AIM OF THE EXERCISE:
I need the lines below from the one with "BitVec.ofNat 32 (x.xfc.toNat" down to the one with "((s.cluster cl).chans.map fun e => (e.2.queue.filter" reproduced exactly, both ends included, and nothing else.

Saved entries:
+---+
-- ==== Sys2Proof/Machine/Channels.lean ====
section
/-! DEFINITION. Copy channels (R185, R191): posting, send allowances (R314), the end of a card (R170, R188), the halt of a
channel (R193, R346); completion counters and the cards armed on them (R318-R320, R344). -/

namespace Sys2Proof.Machine

/-! ## Channels -/

def Cluster.chan (c : Cluster) (ch : Nat) : Channel := tgetD c.chans ch {}

def State.chan (s : State) (cl ch : Nat) : Channel := (s.cluster cl).chan ch

def State.setChan (s : State) (cl ch : Nat) (x : Channel) : State :=
  let c := s.cluster cl
  s.setCluster cl { c with chans := tset c.chans ch x }

def State.modChan (s : State) (cl ch : Nat) (f : Channel → Channel) : State := s.setChan cl ch (f (s.chan cl ch))

/-- STATE of the status word (R191). -/
def Channel.state (x : Channel) : Nat := if x.halted then 2 else if x.queue.isEmpty then 0 else 1

/-- The channel status word (R191). (DEDUCED, log 59) -/
def Channel.status (x : Channel) : Word :=
  BitVec.ofNat 32 (x.state * 1073741824 + x.queue.length % 64 * 16777216 + x.cause.toNat * 65536 + x.flags.toNat)

/-- The remote word (R323). -/
def Channel.remoteWord (x : Channel) : Word :=
  BitVec.ofNat 32 (x.xfc.toNat * 16777216 + x.drops.toNat * 65536 + x.last.toNat)

/-- Replaces the head card. -/
def Channel.setHead (x : Channel) (c : Card) : Channel := { x with queue := c :: x.queue.tail }

/-- Cards of a context in the queues of a cluster's channels. -/
def State.queued (s : State) (cl ctx : Nat) : Nat :=
  ((s.cluster cl).chans.map fun e => (e.2.queue.filter fun c => c.ctx == ctx).length).sum

/-- Fired cards of a context that wait in the cluster's channels, of a number below `n`. -/
def State.firedBefore (s : State) (cl ctx n : Nat) : Nat :=
  ((s.cluster cl).chans.map fun e => (e.2.fired.filter fun c => c.ctx == ctx && decide (c.id < n)).length).sum

/-- Unfinished cards of a context in a cluster: fired ones that wait in their channel count too (R185). -/
def State.unfinished (s : State) (cl ctx : Nat) : Nat := s.queued cl ctx + s.firedBefore cl ctx s.nextId

/-! ## Send allowances (R314) -/

/-- Towards every one of the devices the allowance covers `n` units. -/
def State.coversAll (s : State) (devs : List Nat) (n : Nat) : Bool :=
  devs.all fun d =>
    let a := tgetD s.allow d {}
    decide (n ≤ a.cap - a.out)

/-- Towards every device of a card the allowance covers `n` units. -/
def State.covers (s : State) (c : Card) (n : Nat) : Bool := s.coversAll c.devs n

/-- Charges `n` units to every device. -/
def State.charge (s : State) (devs : List Nat) (n : Nat) : State :=
  devs.foldl (fun s d =>
    let a := tgetD s.allow d {}
    { s with allow := tset s.allow d { a with out := a.out + n } }) s

/-- Gives `n` units back. (DEDUCED, log 64) -/
def State.uncharge (s : State) (devs : List Nat) (n : Nat) : State :=
  devs.foldl (fun s d =>
    let a := tgetD s.allow d {}
    { s with allow := tset s.allow d { a with out := a.out - n } }) s

/-- Units charged at the post. -/
def Card.firstCharge (c : Card) : Nat := min c.units 64

/-! ## Ring slots of a card (R184) -/

/-- A card publishes its output slots and releases its input slots. -/
def State.giveSlots (s : State) (cl : Nat) (c : Card) (scope : Scope) : State :=
  let mark (x : Ring) : Ring := { x with wide := some (widerScope x.wide scope) }
  let s :=
    if c.outCnt = 0 then s
    else
      match (s.ring cl c.oring).publish c.outSeq c.outCnt with
      | some x => s.setRing cl c.oring (mark x)
      | none => s
  if c.inCnt = 0 then s
  else
    match (s.ring cl c.iring).release c.inSeq c.inCnt with
    | some x => s.setRing cl c.iring (mark x)
    | none => s

/-! ## Bound bytes (R139, R188) -/

/-- The card's barrier, if it names one. -/
def Card.bar (c : Card) : Option Nat := if complKind (c.w 7) = 1 then some (complTgt (c.w 7) - 16) else none

/-- `n` bytes count against the card's barrier. (DEDUCED, log 63) -/
def State.countBytes (s : State) (cl : Nat) (c : Card) (n : Nat) (fault : Bool) : State :=
  match c.bar with
  | some b => if n = 0 ∧ fault = false then s else s.boundBytes cl b n fault (s.cardScope c)
  | none => s

/-- WP moves over `n` bytes of the head card. -/
def State.advance (s : State) (cl ch : Nat) (c : Card) (n : Nat) : State :=
  let scope := s.cardScope c
  (s.modChan cl ch fun x => { x with wp := x.wp + BitVec.ofNat 32 n, wide := some (widerScope x.wide scope) }).countBytes cl c
    n false

/-! ## The halt of a channel (R193, R346) -/

/-- What a faulted or cancelled card still does. -/
def State.giveUp (s : State) (cl : Nat) (c : Card) : State :=
  (s.giveSlots cl c (s.cardScope c)).countBytes cl c (c.bytes - c.done) true

/-- The cause that R346 posts for a card's cause. -/
def postedCause (c : Cause) : Cause := if delivery c = .n then c else Code.CPYFLT

/-- The record of a card that halts its channel: TINFO is its status word, R346. -/
def State.cardRecord (s : State) (c : Card) (cause : Cause) (status : Word) : State :=
  if c.grp.isSome then s.errRecord c.ctx 1 (postedCause cause) c.widb (c.pos.setWidth 32) c.ttask status
  else s.errRecord c.ctx 1 (postedCause cause) 0 0 0 status

/-- FLAGS after a card: a CPYT and an XMLR leave their own (R191, R327). -/
def Card.flagsOver (c : Card) (old : BitVec 7) : BitVec 7 :=
  if c.kind == CardKind.cpyt || c.kind == CardKind.xmlr then c.flags else old

/-- A card faults: the channel halts, its queued cards are cancelled. `rest` are those. Units charged when a cancelled card was posted stay
charged. (DESIGN CHOICE, log 115) -/
def State.halt (s : State) (cl ch : Nat) (c : Card) (rest : List Card) (cause : Cause) : State :=
  let s := s.giveUp cl c
  let s := rest.foldl (fun s x => s.giveUp cl x) s
  let gone (x : Channel) : Channel :=
    if cause = Code.PEERABS then
      { x with absent := tset x.absent c.ctx (c.gone.foldl (fun m d => m ||| (1#576 <<< d)) 0, cause) }
    else x
  let s := s.modChan cl ch fun x =>
    gone { x with queue := [], halted := true, cause := cause, last := cause, flags := c.flagsOver x.flags }
  s.cardRecord c cause (s.chan cl ch).status

/-- The head card of a channel faults. (DEDUCED, log 62) -/
def State.haltHead (s : State) (cl ch : Nat) (cause : Cause) : State :=
  match (s.chan cl ch).queue with
  | [] => s
  | c :: rest => s.halt cl ch c rest cause

/-! ## Posting (R185) -/

/-- A card takes its place in the channel's queue; on a halted channel it is cancelled. -/
def State.postCard (s : State) (cl ch : Nat) (c : Card) : State :=
  let n := BitVec.ofNat 32 c.bytes
  let x := s.chan cl ch
  if x.halted then
    (s.setChan cl ch { x with pw := x.pw + n }).giveUp cl c
  else s.setChan cl ch { x with pw := x.pw + n, queue := x.queue ++ [c] }

/-! ## Counters and armed cards (R318-R320, R344) -/

/-- A count satisfies a threshold. -/
def satisfies (count t : Word) : Bool := decide ((count - t).toNat < 2147483648)

/-- A fired card's scratchpad bytes still lie in allocations of the context, and its barrier is still held (R320). (DEDUCED, log 62) -/
def State.fireOk (s : State) (cl : Nat) (c : Card) : Bool :=
  let bar := match c.bar with | some b => s.barHeld c.ctx cl b | none => true
  let local_ :=
    if c.kind.remote then c.lsp == 3 || s.usesHeld c.ctx cl (c.adr c.kind.localAt) [(0, c.localLen)]
    else
      (c.ssp == 3 || c.rin || s.usesHeld c.ctx cl (c.adr 0) [(0, c.len)]) &&
        (c.dsp == 3 || c.rout || s.usesHeld c.ctx cl (c.adr 2) [(0, c.len)])
  bar && local_

/-- A fired card that a check refuses: it takes its place in the channel, sends nothing, signals nothing and, at the head, halts the channel
(R320). (DEDUCED, log 62) -/
def Card.doomed (c : Card) (k : Cause) : Card := { c with words := setAt c.words 7 0, devs := [], cause := k }

/-- A fired card with its target as the windows stand when it is posted (R304, R320). -/
def State.retarget (s : State) (c : Card) : Card :=
  if c.kind.remote && c.cause == 0 then
    match s.target c.ctx c with
    | .ok d => d
    | .error k => c.doomed k
  else c

/-- A fired card is posted, or waits in its channel for room, for the quota, where those that fired before it count, or for allowance
(R185, R318, R319). (DEDUCED, log 62) -/
def State.postFired (s : State) (cl ch : Nat) (c : Card) : Option State :=
  let x := s.chan cl ch
  let c := s.retarget c
  let n := if c.cause = 0 then c.firstCharge else 0
  let full := decide (32 ≤ x.queue.length) || decide (256 ≤ s.queued cl c.ctx + s.firedBefore cl c.ctx c.id)
  if !x.halted && (full || !s.covers c n) then none
  else
    let (id, s) := s.fresh
    let c := { c with id := id, left := true, charged := if x.halted then 0 else n }
    some ((s.charge c.devs c.charged).postCard cl ch c)

/-- A card fires (R318-R320): its number is its place among the unfinished cards. (DEDUCED, log 62) -/
def State.fire (s : State) (a : Armed) : State :=
  let x := s.chan a.cl a.ch
  let (id, s) := s.fresh
  let card := if s.fireOk a.cl a.card then a.card else a.card.doomed Code.CPYBND
  let c : Card := { card with id := id }
  let wait (s : State) : State := s.modChan a.cl a.ch fun x => { x with fired := x.fired ++ [c] }
  if x.fired.isEmpty then (s.postFired a.cl a.ch c).getD (wait s) else wait s

/-- Every armed card of a counter that the count now satisfies fires, in the order of arming. -/
def State.evaluate (s : State) (ctx cnt : Nat) : State :=
  let c := s.ctx ctx
  let v := tgetD c.counters cnt 0
  let hit (a : Armed) : Bool := a.cnt == cnt && satisfies v a.t
  (c.armed.filter hit).foldl State.fire (s.setCtx ctx { c with armed := c.armed.filter fun a => !hit a })

/-- A slot parked in XWAIT on a counter of the context wakes where the count satisfies its threshold (R322). -/
def State.wakeCounter (s : State) (ctx cnt : Nat) (v : Word) (g : Nat) (b : Bool) : State :=
  if s.ctxOf g == ctx then s.wakeParks g b (fun p => p.why == ParkWhy.counter cnt && satisfies v p.arg) v .sys else s

/-- Every slot parked on the counter that the count satisfies wakes. -/
def State.wakeCounters (s : State) (ctx cnt : Nat) (v : Word) : State :=
  (s.groups.map Prod.fst).foldl (fun s g => (s.wakeCounter ctx cnt v g false).wakeCounter ctx cnt v g true) s

/-- A counter changes. -/
def State.setCounter (s : State) (ctx cnt : Nat) (v : Word) : State :=
  let c := s.ctx ctx
  ((s.setCtx ctx { c with counters := tset c.counters cnt v }).wakeCounters ctx cnt v).evaluate ctx cnt

/-- A completion adds to a counter. -/
def State.addCounter (s : State) (ctx cnt : Nat) (n : Nat) : State :=
  s.setCounter ctx cnt (tgetD (s.ctx ctx).counters cnt 0 + BitVec.ofNat 32 n)

/-! ## The end of a card (R170, R188) -/

/-- The completion word of an operation that binds no bytes: one arrival, or a counter (R188). -/
def State.signal (s : State) (ctx cl w : Nat) (scope : Scope) : State :=
  match complKind w with
  | 1 =>
    let b := complTgt w - 16
    if s.barHeld ctx cl b then
      let x := (s.cluster cl).bar b
      let s := s.setBar cl b { x with wide := some (widerScope x.wide scope) }
      (s.arriveBar cl b).getD s
    else s
  | 2 => s.addCounter ctx (complTgt w) (complInc w)
  | _ => s

/-- The head card completes; `last` is 0 or XFULL. -/
def State.complete (s : State) (cl ch : Nat) (last : Cause) : State :=
  match (s.chan cl ch).queue with
  | [] => s
  | c :: rest =>
    let s := s.giveSlots cl c (s.cardScope c)
    let s := s.countBytes cl c (c.bytes - c.done) false
    let s := s.modChan cl ch fun x => { x with
      queue := rest, last := last, flags := c.flagsOver x.flags, wp := x.wp + BitVec.ofNat 32 (c.bytes - c.done)
      xfc := if last = Code.XFULL ∧ x.xfc ≠ BitVec.allOnes 8 then x.xfc + 1 else x.xfc }
    if complKind (c.w 7) = 2 then s.addCounter c.ctx (complTgt (c.w 7)) (complInc (c.w 7)) else s

end Sys2Proof.Machine
end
+---+
ANSWER FOR THE TASK:
  BitVec.ofNat 32 (x.xfc.toNat * 16777216 + x.drops.toNat * 65536 + x.last.toNat)

/-- Replaces the head card. -/
def Channel.setHead (x : Channel) (c : Card) : Channel := { x with queue := c :: x.queue.tail }

/-- Cards of a context in the queues of a cluster's channels. -/
def State.queued (s : State) (cl ctx : Nat) : Nat :=
  ((s.cluster cl).chans.map fun e => (e.2.queue.filter fun c => c.ctx == ctx).length).sum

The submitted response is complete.